The baseball sat on the mantle, still dusty from the last game we'd attended together. It was opening day, two years ago—back when we still believed in the possibility of things getting better, before the fertility treatments, before the silent dinners, before the apartment became a museum to our failures.

"We should divide the assets," Sarah had said that morning, her voice terrible in its calmness. "Like a business."

So we made lists. She took the cat because Buster had always been hers, just as I'd claimed the dog from day one. Now Buster sat yowling in his carrier by the door, while Copper—our golden retriever with the graying muzzle—pressed himself against my leg, sensing something wrong.

"The vitamins," I said, gesturing to the bathroom counter. The prenatal bottles stood there like accusation: three months' supply, barely touched. We'd stopped trying two months ago, but neither of us had the heart to throw them away. They were the most expensive thing we owned, in terms of hope per dollar.

Sarah picked up one bottle, weighing it in her palm. "You keep them. In case."

"In case what?"

She didn't answer.

The dog nudged my hand with his wet nose.

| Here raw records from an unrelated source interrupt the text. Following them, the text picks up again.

/-- A character under way at a serial receiver (R90): the bit time and the gap flag as its start edge found them, the
reference clock periods until the next sample, whether the start is confirmed, and the bits sampled so far. -/
structure Reception where
  bitTime : Nat
  gap : Bool
  left : Nat
  confirmed : Bool
  bits : List Bool
  deriving DecidableEq, Repr

/-- A serial receiver (R90, R125): the level of its line at the edge before, `none` while it starts with fresh samples,
and the character under way. -/
structure Receiver where
  last : Option Bool
  char : Option Reception
  deriving DecidableEq, Repr

/-! ### Capture sources (chapter 3) -/

/-- An entry of the sensor delay ring (R36). -/
structure RingEntry where
  due : Travel
  marked : Bool
  window : Option Travel
  decided : Bool
  deriving DecidableEq, Repr

/-- An active bracket run: next proposal travel, proposals left, and the step taken at its start (section 3.3). -/
structure BracketRun where
  next : Travel
  left : Nat
  step : Nat
  deriving DecidableEq, Repr

/-- The states of a reference generator (section 3.5). -/
inductive RefState where
  | idle | requested | pending
  deriving DecidableEq, Repr

/-- A reference generator: its state, its capture travel while Pending, the mark of step 5 (R46), and the
cancellation fixed at a sequence start (R47). -/
structure Reference where
  state : RefState
  capture : Travel
  due : Bool
  cancelled : Bool
  deriving DecidableEq, Repr

/-- The Capture Sources block. `captureNow` to `reqRefC` are the bits of CS_DEMAND. -/
structure Sources where
  sensePending : Bool
  debounce : Nat
  ring : List RingEntry
  bracket : Option BracketRun
  p1Left : Nat
  p2Left : Nat
  refA : Reference
  refB : Reference
  refC : Reference
  captureNow : Bool
  reqP1 : Bool
  reqP2 : Bool
  reqRefA : Bool
  reqRefB : Bool
  reqRefC : Bool
  sample : Word
  audit : Word
  deriving DecidableEq, Repr

/-- A candidate of the position event (R53). -/
structure Candidate where
  cls : CaptureClass
  mask : BitVec 4
  item : Bool
  audit : Bool
  deriving DecidableEq, Repr

/-! ### Admission and firing (chapter 4) -/

/-- A buffer model: occupancy, drain timer (`some` microticks left) and hold flag (R69, R70). -/
structure Model where
  occ : Nat
  drain : Option Nat
  hold : Bool
  deriving DecidableEq, Repr

/-- The Admission block. A fire line is active exactly while its pulse timer runs (R66). -/
structure Admission where
  modelA : Model
  modelB : Model
  modelC : Model
  modelD : Model
  fireA : Option Nat
  fireB : Option Nat
  fireC : Option Nat
  fireD : Option Nat
  nextId : BitVec 24
  epoch : BitVec 4
  quotaCount : Word
  spacing : Nat
  holdStatus : Word
  deriving DecidableEq, Repr

/-! ### Item ledger (chapter 5) -/

/-- A stored verdict (section 5.2). -/
structure Verdict where
  code : Disposition
  detail : Byte
  outOfOrder : Bool
  deriving DecidableEq, Repr

/-- A ledger entry (section 5.2). An Uncaptured entry is one without an identity. -/
structure Entry where
  ident : Option Ident
  cls : CaptureClass
  item : Bool
  audit : Bool
  expects : Bool
  captureTravel : Travel
  cycleLow : Byte
  gateTravel : Travel
  mask : BitVec 4
  lane : Byte
  verdict : Option Verdict
  deriving DecidableEq, Repr

/-- A record of the retired window (R80). -/
structure WindowRecord where
  ident : Ident
  outcome : Disposition
  deriving DecidableEq, Repr

/-- The Item Ledger: entries in creation order (R73), the retired window oldest first (R80), the ledger-high
flag (R78). -/
structure Ledger where
  entries : List Entry
  window : List WindowRecord
  high : Bool
  deriving DecidableEq, Repr

/-! ### Verdict channel (chapter 6) -/

/-- An entry of the receive FIFO (R92). -/
structure FifoEntry where
  data : Byte
  marker : Bool
  error : Bool
  gap : Bool
  deriving DecidableEq, Repr

/-- VC_STATUS.PARSER (R95). -/
inductive ParserPhase where
  | hunting | header | records | check
  deriving DecidableEq, Repr

/-- The parser and its packet buffer (R95, R96): the sequence number once stored, the count, the record characters,
the running sum and the poisoned flag. -/
structure Parser where
  phase : ParserPhase
  seqNo : Option Byte
  count : Nat
  chars : List Byte
  sum : Byte
  poisoned : Bool
  deriving DecidableEq, Repr

/-- The two characters of VC_TX (R105). -/
inductive FlowChar where
  | pause | resume
  deriving DecidableEq, Repr

/-- A character on VC_TX: which one, its data as taken at its start, its bit time and the reference clock periods
until its completion (R106). -/
structure TxChar where
  char : FlowChar
  data : Byte
  bitTime : Nat
  left : Nat
  deriving DecidableEq, Repr

/-- The Verdict Channel. `rx` is the receiver of VC_RX (R90), `idle` the idle-time measure of R91 in reference clock
periods, `silence` the silence watchdog's count of microticks while it runs (R109). -/
structure Channel where
  rx : Receiver
  fifo : List FifoEntry
  idle : Nat
  parser : Parser
  seqValid : Bool
  lastSeq : Byte
  flowPaused : Bool
  resend : Nat
  stall : Bool
  tx : Option TxChar
  waiting : Option FlowChar
  silent : Bool
  silence : Option Nat
  lastError : Nat
  deriving DecidableEq, Repr

/-! ### Gate dispatch and the disposition log (chapter 7) -/

/-- A record of the disposition log: its three words (section 7.5). -/
structure LogRecord where
  word0 : Word
  word1 : Word
  word2 : Word
  deriving DecidableEq, Repr

/-- Gate dispatch and the log: the two countdowns (a line is active while its countdown is not 0, R115), the log
oldest first, the three words of the latch (R122) and the alert flag. -/
structure Gate where
  rejLeft : Nat
  divLeft : Nat
  log : List LogRecord
  latch0 : Word
  latch1 : Word
  latch2 : Word
  alert : Bool
  deriving DecidableEq, Repr

/-! ### Station link and scheduler (chapters 8 and 9) -/

/-- SL_STATUS.LINK (R129). -/
inductive LinkState where
  | idle | sending | reply | spacing
  deriving DecidableEq, Repr

/-- STATE of a station table entry (section 8.5). -/
inductive StationState where
  | disabled | unknown | present | suspect | absent
  deriving DecidableEq, Repr

/-- An entry of the station table (section 8.5). ENABLE is set exactly when the state is not Disabled (R130). -/
structure Station where
  group : Group
  state : StationState
  misses : Nat
  busy : BitVec 2
  faults : BitVec 6
  replies : Byte
  deriving DecidableEq, Repr

/-- States of an anchored slot (R139). -/
inductive SlotState where
  | idle | armed | guarding | due | sending
  deriving DecidableEq, Repr

/-- An anchored slot: its state, REPEAT, the re-request mark (R140), for a Cycle Mark slot re-requested at its own guard
opening whether that opening and the anchor after it have passed (R141), and for a Due slot whether it waits for an
anchor that has changed under it (R139, log 30). -/
structure Slot where
  state : SlotState
  again : Bool
  rerequest : Bool
  openingPassed : Bool
  anchorPassed : Bool
  waits : Bool
  deriving DecidableEq, Repr

/-- The seven slots in the order of priority of R139. -/
structure Slots where
  cycleMark : Slot
  fullReset : Slot
  stationReset : Slot
  refA : Slot
  refB : Slot
  refC : Slot
  user : Slot
  deriving DecidableEq, Repr

/-- A frame of the Station Link: kind and address of the header, and the payload characters (R126). The check
character follows from them (R127). -/
structure Frame where
  kind : BitVec 4
  addr : BitVec 4
  payload : List Byte
  deriving DecidableEq, Repr

/-- What the selection of R146 finds made startable at an earlier edge: the Due slots that wait for no new anchor, and
which of the three queues hold an entry. -/
structure Startable where
  slots : List SlotId
  route : Bool
  tag : Bool
  notice : Bool
  deriving DecidableEq, Repr
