/-- POSITION_EVENT (R21 to R23, R25, R27, R29, R30): with an empty accumulator nothing; otherwise one position is
taken, travel moves on, LINE_MOVING sets and the stall timer restarts, the cycle index advances or, with an index
pending in Realign mode, becomes the expected index; the eight steps follow in order, each the one that another
statement gives: steps 1 and 2 CycleStartsAndMissingIndices, step 4 RetirementsAreDispatched, step 5
SlotsFollowTheCycleIndex, SequencesAndDrainsEnd, SequencesStart and DueSourcesPropose, the first sources of step 6
DueSourcesPropose and RunsAndBurstsStart, step 7 AdmissionsAreHandedOn and HeldProposalsKeepTheirItems, step 8
ProposalsAndHoldsAreEvaluated. The silence watchdog runs after the event as R109 has it: it does not run where its
conditions fail, it starts from 0 where step 4 left no entry Awaiting and step 7 made one, and otherwise its count
stands. No step touches the blocks named. The pin levels come with the command, the model's choice (log 9), and so is
that a command is taken at any count of periods since the event before (log 42). The event is the first of its edge
(R32), so what stands startable before it was made so earlier (log 29). Step 3 takes the pending SENSE edge into the
ring, judges a bracket window that has already opened, or loses the item to a full ring (R35 to R37, R42). The last
sources of step 6 are the pattern memory (R48), the random sampler (R50, R51) and the host demand (R52). -/
def Obligations.PositionEventsAdvanceTheLine : Prop :=
  ∀ (s : State) (p : Pins), (s.lp.acc = 0 → exec (.positionEvent p) s = .next s) ∧
    (s.lp.acc ≠ 0 → ∃ t, exec (.positionEvent p) s = .next t ∧ t.lp.acc = s.lp.acc - 1 ∧
      t.lp.travel = s.lp.travel + 1#32 ∧ t.clk = { s.clk with sincePosition := 0 } ∧ t.lp.lineMoving = true ∧
      t.lp.stallTimer = (if s.stallMs = 0 then none else some 0) ∧ t.lp.debt = s.lp.debt ∧
      t.lp.reverseSat = s.lp.reverseSat ∧ t.lp.genTimer = s.lp.genTimer ∧ t.pins = p ∧ t.candidates = [] ∧
      (s.sourceInternal = true ∨ s.indexUse = false ∨ s.lp.indexPending = false ∨ s.realigns = false →
        t.lp.cycleIndex = (if s.cycleLen ≤ s.lp.cycleIndex + 1 then 0 else s.lp.cycleIndex + 1) ∧
        t.lp.cycleNumber =
          if s.cycleLen ≤ s.lp.cycleIndex + 1 then s.lp.cycleNumber + 1#16 else s.lp.cycleNumber) ∧
      (s.sourceInternal = false → s.indexUse = true → s.lp.indexPending = true → s.realigns = true →
        t.lp.cycleIndex = s.expectedIndex) ∧
      (s.sourceInternal = false → s.indexUse = true → s.lp.indexPending = true →
        t.lp.indexPending = false ∧ t.lp.sinceIndex = 0) ∧
      t.port = s.port ∧ t.regs = s.regs ∧ t.pattern = s.pattern ∧ t.route = s.route ∧ t.pending = s.pending ∧
      t.vc = { s.vc with silence := t.vc.silence } ∧ t.shadows = s.shadows ∧ t.snapTravel = s.snapTravel ∧
      t.snapCount = s.snapCount ∧ t.sl.stations = s.sl.stations ∧ t.sl.link = s.sl.link ∧ t.sl.frame = s.sl.frame ∧
      t.sl.earlier = s.startableNow ∧ t.sl.place = .position ∧
      t.sq.srCount = s.sq.srCount ∧ t.gd.latch0 = s.gd.latch0 ∧ t.gd.latch1 = s.gd.latch1 ∧
      t.gd.latch2 = s.gd.latch2 ∧
      ∃ (o u x y v w : State) (start : Bool),
        o = { s.arrive .position with
          pins := p, lp := { s.lp with acc := s.lp.acc - 1 }, clk := { s.clk with sincePosition := 0 } } ∧
        u = o.stepOne.stepTwo (decide (s.cycleLen ≤ s.lp.cycleIndex + 1)) ∧
        start = (decide (s.cycleLen ≤ s.lp.cycleIndex + 1) || u.lp.cycleIndex == 0) ∧
        x = u.stepThree.stepFour.slotPass ∧
        y = ((((((x.seqWork .station).seqWork .full).periodicResync.seqStarts.refMark .a).refMark .b).refMark
          .c).ringProposal.bracketPropose.bracketStarts) ∧
        v = (((((((y.perTest .p1).perPropose .p1).perTest .p2).perPropose .p2).refStep start .a).refStep start
          .b).refStep start .c) ∧
        w = v.patternStep.randomStep.hostStep ∧ t.lp = u.lp ∧ v.lp = u.lp ∧ v.regs = s.regs ∧ v.pattern = s.pattern ∧
        v.cs.sample = s.cs.sample ∧ v.cs.audit = s.cs.audit ∧ v.cs.captureNow = s.cs.captureNow ∧
        t.vc.silence = (if s.silenceMs = 0 ∨ t.awaiting = 0 ∨ s.vc.silent = true then none
          else some (if w.awaiting = 0 then 0 else s.vc.silence.getD 0)) ∧
        t = w.stepSeven.stepEight w.activeHolds w.globalHold (w.proposal.isSome && !w.globalHold)
          (w.sq.fr.state == .quiescing && w.sq.fr.count == 0)) ∧
    (s.cs.sensePending = false →
      s.stepThree = { s with cs := { s.cs with debounce := min 255 (s.cs.debounce + 1) } }) ∧
    (s.cs.sensePending = true → s.senseIntake = false ∨ s.rc.state = .halted ∨ s.rc.state = .draining →
      s.stepThree = { s with
        cs := { s.cs with debounce := min 255 (s.cs.debounce + 1), sensePending := false }
        counters := (s.bump .sensorIgnored).counters }) ∧
    (s.cs.sensePending = true → s.senseIntake = true → s.rc.state = .running ∨ s.rc.state = .faulted →
      32 ≤ s.cs.ring.length → s.stepThree = { s with
        cs := { s.cs with debounce := min 255 (s.cs.debounce + 1), sensePending := false }
        counters := (s.bump .sensorOverrun).counters
        rc := { s.rc with
          flags := s.rc.flags ||| 4#32
          deferred := if s.flagOf .rcFaultMask 2 = true ∧ s.rc.state = .running then s.rc.deferred ++ [.blindItem]
            else s.rc.deferred
          faultCauses := if s.flagOf .rcFaultMask 2 = true ∧ s.rc.state = .faulted then s.rc.faultCauses ||| 4#32
            else s.rc.faultCauses } }) ∧
    (∀ (pre post : List RingEntry) (e : RingEntry) (x : Travel) (m : Nat), s.cs.sensePending = true →
      s.senseIntake = true → s.rc.state = .running ∨ s.rc.state = .faulted → s.cs.ring.length < 32 →
      s.cs.ring = pre ++ post → (∀ y ∈ pre, later y.due e.due = false) → (∀ y ∈ post.head?, later y.due e.due = true) →
      e.due = s.lp.travel + BitVec.ofNat 32 s.senseDelay → e.marked = s.pins.mark →
      x = e.due - BitVec.ofNat 32 (s.bracketWidth * s.bracketStep) →
      e.window = (if s.pins.mark = true ∧ s.bracketWidth ≠ 0 then some x else none) →
      e.decided = (e.window.isSome && later s.lp.travel x) →
      m = ((List.range (2 * s.bracketWidth + 1)).countP fun k =>
        later s.lp.travel (x + BitVec.ofNat 32 (k * s.bracketStep))) →
      s.stepThree = { s with
        cs := { s.cs with
          debounce := min 255 (s.cs.debounce + 1), sensePending := false, ring := pre ++ e :: post
          bracket := if e.decided = true ∧ s.cs.bracket = none then
              some { next := x + BitVec.ofNat 32 (m * s.bracketStep), left := 2 * s.bracketWidth + 1 - m
                     step := s.bracketStep }
            else s.cs.bracket }
        counters := if e.decided = true then
            (if s.cs.bracket = none then (s.bumpBy .bracketSkip m).counters else (s.bump .bracketBusy).counters)
          else s.counters }) ∧
    (s.patternEnabled = false → s.patternStep = s) ∧
    (∀ (e : Word) (l : List Candidate), s.patternEnabled = true → e = readTable 0#32 s.pattern s.lp.cycleIndex →
      l = (if bit e 0 then s.candidates ++
        [{ cls := .pattern, mask := s.classMask .pattern, item := false, audit := false }] else s.candidates) →
      s.patternStep = { s with
        candidates := if bit e 1 then l.map fun k => if k.cls = .sensor then { k with audit := true } else k else l }) ∧
    (s.randomEnabled = false → s.randomStep = s) ∧
    (∀ (x y : Word) (l : List Candidate), s.randomEnabled = true →
      (∀ n, 0 < n → n < 32 → bit x n = bit s.cs.sample (n - 1) ∧ bit y n = bit s.cs.audit (n - 1)) →
      bit x 0 = (bit s.cs.sample 31 ^^ bit s.cs.sample 21 ^^ bit s.cs.sample 1 ^^ bit s.cs.sample 0) →
      bit y 0 = (bit s.cs.audit 31 ^^ bit s.cs.audit 21 ^^ bit s.cs.audit 1 ^^ bit s.cs.audit 0) →
      l = (if x.toNat < (s.reg .csSampleThresh).toNat then s.candidates ++
        [{ cls := .random, mask := s.classMask .random, item := false, audit := false }] else s.candidates) →
      s.randomStep = { s with
        cs := { s.cs with sample := x, audit := y }
        candidates := if y.toNat < (s.reg .csAuditThresh).toNat then
          l.map fun k => if k.cls = .sensor then { k with audit := true } else k else l }) ∧
    (s.cs.captureNow = false → s.hostStep = s) ∧
    (s.cs.captureNow = true → s.hostStep = { s with
      cs := { s.cs with captureNow := false }
      candidates := s.candidates ++ [{ cls := .host, mask := s.classMask .host, item := false, audit := false }] })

I looked down at Copper, thinking how I'd have to explain this to him too—the sudden quiet, the half-empty closets, the way Sarah's scent was already fading from the pillowcases. Animals understood loss better than we did. They didn't need words.

"I'll pick Buster up next weekend," she said, shouldering her bag. "Unless you want visitation."

"No." My voice cracked. "He's yours."

She paused at the door, then turned back. "The baseball—your dad gave you that glove. You should keep it."

"I don't want it."

"Then sell it. Whatever. Just—" She broke off, and for the first time that morning, her calm cracked. "Just don't leave it sitting there like some kind of memorial."

After she left, I sat on the floor with Copper, both of us listening to the sudden emptiness. The vitamins sat on the counter. The baseball on the mantle. Somewhere across town, Buster was probably crying, not understanding why his world had shifted again.

I opened the prenatal bottle and shook one pill into my palm. Then another. I swallowed them dry, standing in the kitchen that was half mine, half hers, completely ours no longer.

The dog watched me, his tail thumping once, hope against habit.